Architectures of Hiding

Louise Pelletier

Hiding in the Wings; A Culture of the Onlooker in the Eighteen Century

In 1769, Denis Diderot (1713-1784) wrote about the apparent opposition between two spaces of representation: the salon and the stage. Up until then, the salon was a place governed by sensitivity, where every conversation aimed at expressing the cleverness and refinement of those involved, whereas the stage demanded and often amplified exaggerated performance to attain a desired dramatic effect. The Paradox of the Actor not only inverted these two modes of social interaction, it theorized a form of social acting that had become omnipresent throughout Europe. Pretending in a theatrical performance that the audience was absent, or as in Diderot’s Le Fils naturel (1757) a sole spectator hidden in a corner of the room, this new paradigm played on the increasing importance given to the private realm and domestic architecture in the eighteenth century. Other authors such as Montesquieu (1689-1755) in his Lettres persanes (1721), Chevalier de la Morlière in Angola (1746), Laclos in Liaisons dangeureuses (1782), or even Diderot’s own boudoir novels all confirmed this social transformation taking root in France at the time.
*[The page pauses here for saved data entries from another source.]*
/-- 06 R189-R191, R203; 15 R399; 16 R422: a sleeping context runs again once a view reaches DEADLINE, and sleeps on while it
does not (a DEADLINE that no uncorrectable error marks); a trace record and a held event record enter the event queue of the core they name while it holds fewer than 1024;
a waiting fault record enters the mailbox of its die while that holds fewer than 256, with the next SEQ; a held event enters
an event lane while it holds fewer than four. -/
def Obligations.QueueEvents : Prop :=
  (∀ (p c : Nat) (s : State), c < 4 → (s.ctx p c).rstate = .sleep → ElementOpen s p →
    (s.proc p).badRegs.contains (16 * c + sprSite 3) = false →
    ∃ t now, exec (.sleepWake p c) s = .next t ∧ Viewed s p now ∧ (∀ a, t.mget a = s.mget a) ∧
      (∀ q, q ≠ p → t.proc q = s.proc q) ∧ (∀ j, j < 4 → j ≠ c → t.ctx p j = s.ctx p j) ∧
      t.ctx p c = { s.ctx p c with rstate := if now.toNat < (s.ctx p c).deadline.toNat then .sleep else .run }) ∧
  (∀ (p : Nat) (s : State) (r : List Word), (s.proc p).traceBuf = some r →
    let u := coreUnit (dieOf p) (s.proc p).trace.core.toNat
    (s.proc u).evq.length < 1024 →
    ∃ t, exec (.traceRecordPost p) s = .next t ∧ t = { s with procs := t.procs } ∧ (t.proc p).traceBuf = none ∧
      (t.proc u).evq = (s.proc u).evq ++ [r] ∧ (∀ q, q ≠ p → q ≠ u → t.proc q = s.proc q) ∧
      (t.proc p).ctxs = (s.proc p).ctxs) ∧
  (∀ (d k : Nat) (s : State) (r : EvRec), (s.die d).evPend[k]? = some r →
    let u := coreUnit d r.core
    ((s.proc u).evq.length < 1024 →
      ∃ t, exec (.eventRecordPost d k) s = .next t ∧ OnlyUnitAndDie s t u d ∧
        t.proc u = { s.proc u with evq := (s.proc u).evq ++ [r.words] } ∧
        t.die d = { s.die d with evPend := (s.die d).evPend.eraseIdx k }) ∧
    (1024 ≤ (s.proc u).evq.length → exec (.eventRecordPost d k) s = .next s)) ∧
  (∀ (d : Nat) (s : State) (r : List Word) (rest : List (List Word)), (s.die d).faultPend = r :: rest →
    ((s.die d).mailbox.length < 256 →
      ∃ t m, exec (.faultRecord d) s = .next t ∧ OnlyDie s t d ∧
        t.die d = { s.die d with faultPend := rest, mailbox := (s.die d).mailbox ++ [m], mailSeq := (s.die d).mailSeq + 1 } ∧
        m.length = r.length ∧ ∀ j, j < r.length → m.getD j 0 =
          if j = 1 then r.getD 1 0 ||| BitVec.ofNat 64 ((s.die d).mailSeq % 2 ^ 16) else r.getD j 0) ∧
    (256 ≤ (s.die d).mailbox.length → exec (.faultRecord d) s = .next s)) ∧
  (∀ (e : Nat) (s : State) (w : Word) (rest : List Word), (s.proc e).elHeld = w :: rest → ElementOpen s e →
    (s.proc e).el.length < 4 →
    ∃ t, exec (.elEventPost e) s = .next t ∧ OnlyUnit s t e ∧
      t.proc e = { s.proc e with el := (s.proc e).el ++ [w], elHeld := rest })

/-- 02 R68-R71; 06 R204-R205, R207; 15 R398; 16 R421-R422: the faults that an issue meets before its effect. A word that fails
the decode check takes illegal-instruction (1), or illegal-in-mode (2) for reason 4; one that holds an uncorrectable error takes
INTEGRITY (21) (before ILLEGAL by the model's choice, log entry 82); a slot whose BRK bit is set takes BREAKPOINT (18) with
CAUSE 1; a PC past the end of a core's local memory takes BOUNDS (5) with the PC in OP0. The other operands of these records are the
model's reading (log entries 17 and 67). -/
def Obligations.IssueFaults : Prop :=
  ∀ s : State,
    (check false s.cur.word ≠ 0 → s.slotBad = true →
      ∃ t, exec .illegalSlotIssue s = .next t ∧ FaultTaken s s.curEnv .issue 21 0 s.curEnv.a s.curEnv.b t) ∧
    (check false s.cur.word ≠ 0 → s.slotBad = false →
      ∃ t, exec .illegalSlotIssue s = .next t ∧
        FaultTaken s s.curEnv .issue (if check false s.cur.word = 4 then 2 else 1) 0 s.curEnv.a s.curEnv.b t) ∧
    (∃ t, exec .brkSlotBit s = .next t ∧ FaultTaken s s.curEnv .brk 18 1 s.curEnv.a s.curEnv.b t) ∧
    (isCore s.cur.proc = true →
      let pc := (s.ctx s.cur.proc s.cur.ctx.toNat).pc
      (0x3FFF8 < pc.toNat →
        let s' : State := { s with cur := { s.cur with slot := pc.toNat % 2 ^ 18, word := 0 } }
        ∃ t, exec .coreFetchFault s = .next t ∧ FaultTaken s' s'.curEnv .fetch 5 0 (pc.zeroExtend 64) 0 t) ∧
      (pc.toNat ≤ 0x3FFF8 → check true s.cur.word ≠ 0 →
        ∃ t, exec .coreFetchFault s = .next t ∧
          FaultTaken s s.curEnv .issue (if check true s.cur.word = 4 then 2 else 1) 0 s.curEnv.a s.curEnv.b t))

/-- The history of errors of die `d` gained an entry of this class, severity and place; memory and the clusters' bytes are as
they were (19 R483). -/
def Logged (s t : State) (d cls sev wh : Nat) : Prop :=
  (t.die d).errs = (s.die d).errs + 1 ∧
    t.ctlReg d (1537 + 2 * ((s.die d).errs % 256)) =
      put 0x15 56 ||| put cls 53 ||| put sev 51 ||| put d 48 ||| put (wh % 2 ^ 48) 0 ∧
    ∀ a, t.mget a = s.mget a

/-- 06 R207; 09 R250; 19 R479, R483: a corrected error is logged and leaves all else; an uncorrectable one marks the slot, the
register or the scratchpad word it strikes; the error of a line of a stack marks its words, and that of a counter block its
block, which every line below it meets anew. The log's index and WHERE are the model's (log entry 16), as are the tree (log
entry 37) and what an error strikes (log entry 15). -/
def Obligations.ErrorEvents : Prop :=
  ∀ (s : State),
    (∀ (e n : Nat), e < 4096 → ∃ t, exec (.eccError (.slot e n) true) s = .next t ∧ Logged s t (dieOf e) 1 0 e ∧
      t.proc e = s.proc e ∧ t.clusters = s.clusters) ∧
    (∀ (e n : Nat), e < 4096 → ∃ t, exec (.eccError (.slot e n) false) s = .next t ∧ Logged s t (dieOf e) 1 1 e ∧
      ((t.proc e).slots.get Slot.reset n) = { (s.proc e).slots.get Slot.reset n with bad := true } ∧
      (∀ k, k ≠ n → (t.proc e).slots.get Slot.reset k = (s.proc e).slots.get Slot.reset k)) ∧
    (∀ (p c r : Nat), p < 4128 → ∃ t, exec (.eccError (.reg p c r) false) s = .next t ∧ Logged s t (dieOf p) 1 1 p ∧
      (t.proc p).badRegs = (s.proc p).badRegs ++ [16 * c + r]) ∧
    (∀ (n off : Nat), ∃ t, exec (.eccError (.scratch n off) false) s = .next t ∧ Logged s t (n / 32) 1 1 (n * 2 ^ 22 + off) ∧
      (t.cluster n).badWords = (s.cluster n).badWords ++ [off / 8 * 8]) ∧
    (∀ (d n : Nat), ∃ t, exec (.eccError (.line d n) false) s = .next t ∧ OnlyDie s t d ∧
      ∀ k, k ∈ (t.die d).poison ↔ (k ∈ (s.die d).poison ∨ k / 8 = n)) ∧
    (∀ (d n : Nat), ∃ t, exec (.eccError (.line d n) true) s = .next t ∧ Logged s t d 0 0 n) ∧
    (∀ (d n : Nat), ∃ t, exec (.eccError (.block d n) false) s = .next t ∧ OnlyDie s t d ∧
      (∀ b, b ∈ (t.die d).badBlk ↔ (b ∈ (s.die d).badBlk ∨ b = n)) ∧
      ∀ l, l ∈ (t.die d).met ↔ (l ∈ (s.die d).met ∧ n ∉ pathOf l))

/-! ### Control-page registers -/

/-- Request `r`, the `k`-th of control core `p`, is a store that may be performed now to register `n` of its die's control page
(15 R395); a release store awaits its context's earlier accesses first (07 R234). -/
def StoresTo (s : State) (p k : Nat) (r : Req) (n : Nat) : Prop :=
  isCore p = true ∧ (s.proc p).pending[k]? = some r ∧ aSlot r.a = 0 ∧ aOff r.a / 2 ^ 30 = 2 ∧ aOff r.a % 2 ^ 16 / 8 = n ∧
    (r.kind = .st ∨ r.kind = .stp ∨ (r.kind = .strel ∧ s.awaits p r.ctx r.rid r.mode false = false))

/-- Request `r` of unit `p` is gone, and its response words `ws` are sent (07 R223-R224); memory is as it was. -/
def Answered (s t : State) (p : Nat) (r : Req) (ws : List Word) : Prop :=
  (t.proc p).reqs = (s.proc p).reqs.filter (fun x => x.rid != r.rid) ∧
    (t.proc p).parked = (s.proc p).parked.filter (fun x => x.rid != r.rid) ∧
    (t.proc p).resps = (s.proc p).resps ++ (if r.resp = 0 then [] else [{ rid := r.rid, words := ws, tag := 0 }]) ∧
    ∀ a, t.mget a = s.mget a

/-- The register `n` of die `d` is `w` and the other registers of its control page are as they were. -/
def RegisterSet (s t : State) (d n : Nat) (w : Word) : Prop := t.ctlReg d n = w ∧ ∀ m, m ≠ n → t.ctlReg d m = s.ctlReg d m

/-- 15 R402-R403, 13 R369; 22 R514: JCTL creates a job with its phase 0 open, keeps PHASE and CLOSING, and is not cleared while
the job holds a region of the die; JKEYS is not written past the last key, over another job's keys, or while a key of the
job's range is not FREE; JTRUST without SECURE mode takes only 0. -/
def Obligations.JobRegisters : Prop :=
  ∀ (s : State) (p k n : Nat) (r : Req), StoresTo s p k r n → s.minimal = false → n < 1024 →
    let d := dieOf p
    let j := n / 4
    let old := s.ctlReg d n
    (n % 4 = 0 → old.getLsbD 0 = false → r.b.getLsbD 0 = true →
      ∃ t, exec (.jctlWrite p k) s = .next t ∧ Answered s t p r [0] ∧ RegisterSet s t d n ((r.b &&& 0x100006) ||| 1) ∧
        (t.counter d (cKey 4 0 j)).isOpen = true ∧ (t.counter d (cKey 3 j 0)).isOpen = true) ∧
    (n % 4 = 0 → old.getLsbD 0 = true → r.b.getLsbD 0 = true →
      ∃ t, exec (.jctlWrite p k) s = .next t ∧ Answered s t p r [0] ∧
        RegisterSet s t d n ((old &&& 0xFFFF8) ||| (r.b &&& 0x100006) ||| 1)) ∧
    (n % 4 = 0 → old.getLsbD 0 = true → r.b.getLsbD 0 = false → s.jobHolds d j = true →
      ∃ t, exec (.jctlWrite p k) s = .next t ∧ Answered s t p r [0] ∧ RegisterSet s t d n old) ∧
    (n % 4 = 1 →
      let bad := 4096 < fldN r.b 0 12 + fldN r.b 16 13 ∨
        (∃ i, i < 256 ∧ i ≠ j ∧ (s.ctlReg d (4 * i)).getLsbD 0 = true ∧ rangesMeet r.b (s.ctlReg d (4 * i + 1)) = true) ∨
        (∃ x ∈ (s.die d).keys, x.2.st ≠ .free ∧ s.keyInRange d j x.1 = true)
      (bad → ∃ t, exec (.jkeysWrite p k) s = .next t ∧ Answered s t p r [0] ∧ RegisterSet s t d n old) ∧
      (¬bad → ∃ t, exec (.jkeysWrite p k) s = .next t ∧ Answered s t p r [0] ∧ RegisterSet s t d n (r.b &&& 0x1FFF0FFF))) ∧
    (n % 4 = 3 →
      (fldN r.b 0 16 = 0 ∨ s.secureMode = true →
        ∃ t, exec (.jtrustWrite p k) s = .next t ∧ Answered s t p r [0] ∧ RegisterSet s t d n (r.b &&& 0xFFFF)) ∧
      (fldN r.b 0 16 ≠ 0 → s.secureMode = false →
        ∃ t, exec (.jtrustWrite p k) s = .next t ∧ Answered s t p r [0] ∧ RegisterSet s t d n old)) ∧
    (n % 4 = 2 →
      ∃ t, exec (.controlRegisterWrite p k) s = .next t ∧ Answered s t p r [0] ∧ RegisterSet s t d n r.b)
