/-! ### modCtx -/

@[simp] theorem modCtx_clusters (s : State) (p c : Nat) (f : Ctx → Ctx): (s.modCtx p c f).clusters = s.clusters := rfl
@[simp] theorem modCtx_dies (s : State) (p c : Nat) (f : Ctx → Ctx): (s.modCtx p c f).dies = s.dies := rfl
@[simp] theorem modCtx_mem (s : State) (p c : Nat) (f : Ctx → Ctx): (s.modCtx p c f).mem = s.mem := rfl
@[simp] theorem modCtx_objs (s : State) (p c : Nat) (f : Ctx → Ctx): (s.modCtx p c f).objs = s.objs := rfl
@[simp] theorem modCtx_nextSerial (s : State) (p c : Nat) (f : Ctx → Ctx): (s.modCtx p c f).nextSerial = s.nextSerial := rfl
@[simp] theorem modCtx_highWater (s : State) (p c : Nat) (f : Ctx → Ctx): (s.modCtx p c f).highWater = s.highWater := rfl
@[simp] theorem modCtx_handles (s : State) (p c : Nat) (f : Ctx → Ctx): (s.modCtx p c f).handles = s.handles := rfl
@[simp] theorem modCtx_tableHome (s : State) (p c : Nat) (f : Ctx → Ctx): (s.modCtx p c f).tableHome = s.tableHome := rfl
@[simp] theorem modCtx_known (s : State) (p c : Nat) (f : Ctx → Ctx): (s.modCtx p c f).known = s.known := rfl
@[simp] theorem modCtx_leaves (s : State) (p c : Nat) (f : Ctx → Ctx): (s.modCtx p c f).leaves = s.leaves := rfl
@[simp] theorem modCtx_buckets (s : State) (p c : Nat) (f : Ctx → Ctx): (s.modCtx p c f).buckets = s.buckets := rfl
@[simp] theorem modCtx_touched (s : State) (p c : Nat) (f : Ctx → Ctx): (s.modCtx p c f).touched = s.touched := rfl
@[simp] theorem modCtx_hands (s : State) (p c : Nat) (f : Ctx → Ctx): (s.modCtx p c f).hands = s.hands := rfl
@[simp] theorem modCtx_plans (s : State) (p c : Nat) (f : Ctx → Ctx): (s.modCtx p c f).plans = s.plans := rfl
@[simp] theorem modCtx_store (s : State) (p c : Nat) (f : Ctx → Ctx): (s.modCtx p c f).store = s.store := rfl
@[simp] theorem modCtx_regs (s : State) (p c : Nat) (f : Ctx → Ctx): (s.modCtx p c f).regs = s.regs := rfl
@[simp] theorem modCtx_jobKeys (s : State) (p c : Nat) (f : Ctx → Ctx): (s.modCtx p c f).jobKeys = s.jobKeys := rfl
@[simp] theorem modCtx_fabric (s : State) (p c : Nat) (f : Ctx → Ctx): (s.modCtx p c f).fabric = s.fabric := rfl
@[simp] theorem modCtx_tai (s : State) (p c : Nat) (f : Ctx → Ctx): (s.modCtx p c f).tai = s.tai := rfl
@[simp] theorem modCtx_time (s : State) (p c : Nat) (f : Ctx → Ctx): (s.modCtx p c f).time = s.time := rfl
@[simp] theorem modCtx_cycle (s : State) (p c : Nat) (f : Ctx → Ctx): (s.modCtx p c f).cycle = s.cycle := rfl
@[simp] theorem modCtx_lag (s : State) (p c : Nat) (f : Ctx → Ctx): (s.modCtx p c f).lag = s.lag := rfl
@[simp] theorem modCtx_tagLast (s : State) (p c : Nat) (f : Ctx → Ctx): (s.modCtx p c f).tagLast = s.tagLast := rfl
@[simp] theorem modCtx_mbox (s : State) (p c : Nat) (f : Ctx → Ctx): (s.modCtx p c f).mbox = s.mbox := rfl
@[simp] theorem modCtx_firmware (s : State) (p c : Nat) (f : Ctx → Ctx): (s.modCtx p c f).firmware = s.firmware := rfl
@[simp] theorem modCtx_measured (s : State) (p c : Nat) (f : Ctx → Ctx): (s.modCtx p c f).measured = s.measured := rfl
@[simp] theorem modCtx_stageStart (s : State) (p c : Nat) (f : Ctx → Ctx): (s.modCtx p c f).stageStart = s.stageStart := rfl
@[simp] theorem modCtx_thermal (s : State) (p c : Nat) (f : Ctx → Ctx): (s.modCtx p c f).thermal = s.thermal := rfl
@[simp] theorem modCtx_powered (s : State) (p c : Nat) (f : Ctx → Ctx): (s.modCtx p c f).powered = s.powered := rfl
@[simp] theorem modCtx_agenda (s : State) (p c : Nat) (f : Ctx → Ctx): (s.modCtx p c f).agenda = s.agenda := rfl
@[simp] theorem modCtx_cur (s : State) (p c : Nat) (f : Ctx → Ctx): (s.modCtx p c f).cur = s.cur := rfl
@[simp] theorem modCtx_choice (s : State) (p c : Nat) (f : Ctx → Ctx): (s.modCtx p c f).choice = s.choice := rfl
@[simp] theorem modCtx_fresh (s : State) (p c : Nat) (f : Ctx → Ctx): (s.modCtx p c f).fresh = s.fresh := rfl

/-! ### modRegion -/

@[simp] theorem modRegion_procs (s : State) (d g : Nat) (f : Region → Region): (s.modRegion d g f).procs = s.procs := rfl
@[simp] theorem modRegion_clusters (s : State) (d g : Nat) (f : Region → Region): (s.modRegion d g f).clusters = s.clusters := rfl
@[simp] theorem modRegion_mem (s : State) (d g : Nat) (f : Region → Region): (s.modRegion d g f).mem = s.mem := rfl
@[simp] theorem modRegion_objs (s : State) (d g : Nat) (f : Region → Region): (s.modRegion d g f).objs = s.objs := rfl
@[simp] theorem modRegion_nextSerial (s : State) (d g : Nat) (f : Region → Region): (s.modRegion d g f).nextSerial = s.nextSerial := rfl
@[simp] theorem modRegion_highWater (s : State) (d g : Nat) (f : Region → Region): (s.modRegion d g f).highWater = s.highWater := rfl
@[simp] theorem modRegion_handles (s : State) (d g : Nat) (f : Region → Region): (s.modRegion d g f).handles = s.handles := rfl
@[simp] theorem modRegion_tableHome (s : State) (d g : Nat) (f : Region → Region): (s.modRegion d g f).tableHome = s.tableHome := rfl
@[simp] theorem modRegion_known (s : State) (d g : Nat) (f : Region → Region): (s.modRegion d g f).known = s.known := rfl
@[simp] theorem modRegion_leaves (s : State) (d g : Nat) (f : Region → Region): (s.modRegion d g f).leaves = s.leaves := rfl
@[simp] theorem modRegion_buckets (s : State) (d g : Nat) (f : Region → Region): (s.modRegion d g f).buckets = s.buckets := rfl
@[simp] theorem modRegion_touched (s : State) (d g : Nat) (f : Region → Region): (s.modRegion d g f).touched = s.touched := rfl
@[simp] theorem modRegion_hands (s : State) (d g : Nat) (f : Region → Region): (s.modRegion d g f).hands = s.hands := rfl
@[simp] theorem modRegion_plans (s : State) (d g : Nat) (f : Region → Region): (s.modRegion d g f).plans = s.plans := rfl
@[simp] theorem modRegion_store (s : State) (d g : Nat) (f : Region → Region): (s.modRegion d g f).store = s.store := rfl
@[simp] theorem modRegion_regs (s : State) (d g : Nat) (f : Region → Region): (s.modRegion d g f).regs = s.regs := rfl
@[simp] theorem modRegion_jobKeys (s : State) (d g : Nat) (f : Region → Region): (s.modRegion d g f).jobKeys = s.jobKeys := rfl
@[simp] theorem modRegion_fabric (s : State) (d g : Nat) (f : Region → Region): (s.modRegion d g f).fabric = s.fabric := rfl
@[simp] theorem modRegion_tai (s : State) (d g : Nat) (f : Region → Region): (s.modRegion d g f).tai = s.tai := rfl
@[simp] theorem modRegion_time (s : State) (d g : Nat) (f : Region → Region): (s.modRegion d g f).time = s.time := rfl
@[simp] theorem modRegion_cycle (s : State) (d g : Nat) (f : Region → Region): (s.modRegion d g f).cycle = s.cycle := rfl
@[simp] theorem modRegion_lag (s : State) (d g : Nat) (f : Region → Region): (s.modRegion d g f).lag = s.lag := rfl
@[simp] theorem modRegion_tagLast (s : State) (d g : Nat) (f : Region → Region): (s.modRegion d g f).tagLast = s.tagLast := rfl
@[simp] theorem modRegion_mbox (s : State) (d g : Nat) (f : Region → Region): (s.modRegion d g f).mbox = s.mbox := rfl
@[simp] theorem modRegion_firmware (s : State) (d g : Nat) (f : Region → Region): (s.modRegion d g f).firmware = s.firmware := rfl
@[simp] theorem modRegion_measured (s : State) (d g : Nat) (f : Region → Region): (s.modRegion d g f).measured = s.measured := rfl
@[simp] theorem modRegion_stageStart (s : State) (d g : Nat) (f : Region → Region): (s.modRegion d g f).stageStart = s.stageStart := rfl
@[simp] theorem modRegion_thermal (s : State) (d g : Nat) (f : Region → Region): (s.modRegion d g f).thermal = s.thermal := rfl
@[simp] theorem modRegion_powered (s : State) (d g : Nat) (f : Region → Region): (s.modRegion d g f).powered = s.powered := rfl
@[simp] theorem modRegion_agenda (s : State) (d g : Nat) (f : Region → Region): (s.modRegion d g f).agenda = s.agenda := rfl
@[simp] theorem modRegion_cur (s : State) (d g : Nat) (f : Region → Region): (s.modRegion d g f).cur = s.cur := rfl
@[simp] theorem modRegion_choice (s : State) (d g : Nat) (f : Region → Region): (s.modRegion d g f).choice = s.choice := rfl
@[simp] theorem modRegion_fresh (s : State) (d g : Nat) (f : Region → Region): (s.modRegion d g f).fresh = s.fresh := rfl

/-! ### setCtlReg -/

@[simp] theorem setCtlReg_procs (s : State) (d r : Nat) (w : Word): (s.setCtlReg d r w).procs = s.procs := rfl
@[simp] theorem setCtlReg_clusters (s : State) (d r : Nat) (w : Word): (s.setCtlReg d r w).clusters = s.clusters := rfl
@[simp] theorem setCtlReg_mem (s : State) (d r : Nat) (w : Word): (s.setCtlReg d r w).mem = s.mem := rfl
@[simp] theorem setCtlReg_objs (s : State) (d r : Nat) (w : Word): (s.setCtlReg d r w).objs = s.objs := rfl
@[simp] theorem setCtlReg_nextSerial (s : State) (d r : Nat) (w : Word): (s.setCtlReg d r w).nextSerial = s.nextSerial := rfl
@[simp] theorem setCtlReg_highWater (s : State) (d r : Nat) (w : Word): (s.setCtlReg d r w).highWater = s.highWater := rfl
@[simp] theorem setCtlReg_handles (s : State) (d r : Nat) (w : Word): (s.setCtlReg d r w).handles = s.handles := rfl
@[simp] theorem setCtlReg_tableHome (s : State) (d r : Nat) (w : Word): (s.setCtlReg d r w).tableHome = s.tableHome := rfl
@[simp] theorem setCtlReg_known (s : State) (d r : Nat) (w : Word): (s.setCtlReg d r w).known = s.known := rfl
@[simp] theorem setCtlReg_leaves (s : State) (d r : Nat) (w : Word): (s.setCtlReg d r w).leaves = s.leaves := rfl
@[simp] theorem setCtlReg_buckets (s : State) (d r : Nat) (w : Word): (s.setCtlReg d r w).buckets = s.buckets := rfl
@[simp] theorem setCtlReg_touched (s : State) (d r : Nat) (w : Word): (s.setCtlReg d r w).touched = s.touched := rfl
@[simp] theorem setCtlReg_hands (s : State) (d r : Nat) (w : Word): (s.setCtlReg d r w).hands = s.hands := rfl
@[simp] theorem setCtlReg_plans (s : State) (d r : Nat) (w : Word): (s.setCtlReg d r w).plans = s.plans := rfl
@[simp] theorem setCtlReg_store (s : State) (d r : Nat) (w : Word): (s.setCtlReg d r w).store = s.store := rfl
@[simp] theorem setCtlReg_regs (s : State) (d r : Nat) (w : Word): (s.setCtlReg d r w).regs = s.regs := rfl
@[simp] theorem setCtlReg_jobKeys (s : State) (d r : Nat) (w : Word): (s.setCtlReg d r w).jobKeys = s.jobKeys := rfl
@[simp] theorem setCtlReg_fabric (s : State) (d r : Nat) (w : Word): (s.setCtlReg d r w).fabric = s.fabric := rfl
@[simp] theorem setCtlReg_tai (s : State) (d r : Nat) (w : Word): (s.setCtlReg d r w).tai = s.tai := rfl
@[simp] theorem setCtlReg_time (s : State) (d r : Nat) (w : Word): (s.setCtlReg d r w).time = s.time := rfl
@[simp] theorem setCtlReg_cycle (s : State) (d r : Nat) (w : Word): (s.setCtlReg d r w).cycle = s.cycle := rfl
@[simp] theorem setCtlReg_lag (s : State) (d r : Nat) (w : Word): (s.setCtlReg d r w).lag = s.lag := rfl
@[simp] theorem setCtlReg_tagLast (s : State) (d r : Nat) (w : Word): (s.setCtlReg d r w).tagLast = s.tagLast := rfl
@[simp] theorem setCtlReg_mbox (s : State) (d r : Nat) (w : Word): (s.setCtlReg d r w).mbox = s.mbox := rfl
@[simp] theorem setCtlReg_firmware (s : State) (d r : Nat) (w : Word): (s.setCtlReg d r w).firmware = s.firmware := rfl
@[simp] theorem setCtlReg_measured (s : State) (d r : Nat) (w : Word): (s.setCtlReg d r w).measured = s.measured := rfl
@[simp] theorem setCtlReg_stageStart (s : State) (d r : Nat) (w : Word): (s.setCtlReg d r w).stageStart = s.stageStart := rfl
@[simp] theorem setCtlReg_thermal (s : State) (d r : Nat) (w : Word): (s.setCtlReg d r w).thermal = s.thermal := rfl
@[simp] theorem setCtlReg_powered (s : State) (d r : Nat) (w : Word): (s.setCtlReg d r w).powered = s.powered := rfl
@[simp] theorem setCtlReg_agenda (s : State) (d r : Nat) (w : Word): (s.setCtlReg d r w).agenda = s.agenda := rfl
@[simp] theorem setCtlReg_cur (s : State) (d r : Nat) (w : Word): (s.setCtlReg d r w).cur = s.cur := rfl
@[simp] theorem setCtlReg_choice (s : State) (d r : Nat) (w : Word): (s.setCtlReg d r w).choice = s.choice := rfl
@[simp] theorem setCtlReg_fresh (s : State) (d r : Nat) (w : Word): (s.setCtlReg d r w).fresh = s.fresh := rfl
The architectural world embraced this new social reality in the design of public theatres with all sorts of devices that allowed spectators to witness the action without being seen or recognized. It also infiltrated the private realm with peepholes and trap doors being introduced in private residences to observe without being seen the movements of one’s guests, the choreographed needs of a patron or even the secret life of a neighbor. Nowadays, one may look at such instances as a case of intrusion, a violation of one’s private life, but has the culture of voyeurism that became even more pervasive in the century that followed ever gone away, or has it only changed form? The present essay will look at eighteenth century apparatuses for hiding in an attempt to identify what has or has not changed in our desire to dissimulate our gaze, and the role of architecture in framing it.

Keywords: theatre, fiction, peephole, spectator

DR. LOUISE PELLETIER was trained as an architect. She received her PhD in the history and theory of architecture from McGill University in 2000. She has been teaching at the UQAM School of Design in Montreal since 2006, where she is also Director of the UQAM Design Centre. She is the author of Architecture in Words; Theatre, Language and the Sensuous Space of Architecture (Routledge 2006), and co-author of Architectural Representation and the Perspective Hinge (MIT Press, 1997) and Theatrical Space as a Model for Architecture (McGill Libraries, 2003). She is also the author of Downfall: The Architecture of Excess (2014), a novel that ref|ects on issues of contemporary architectural practice.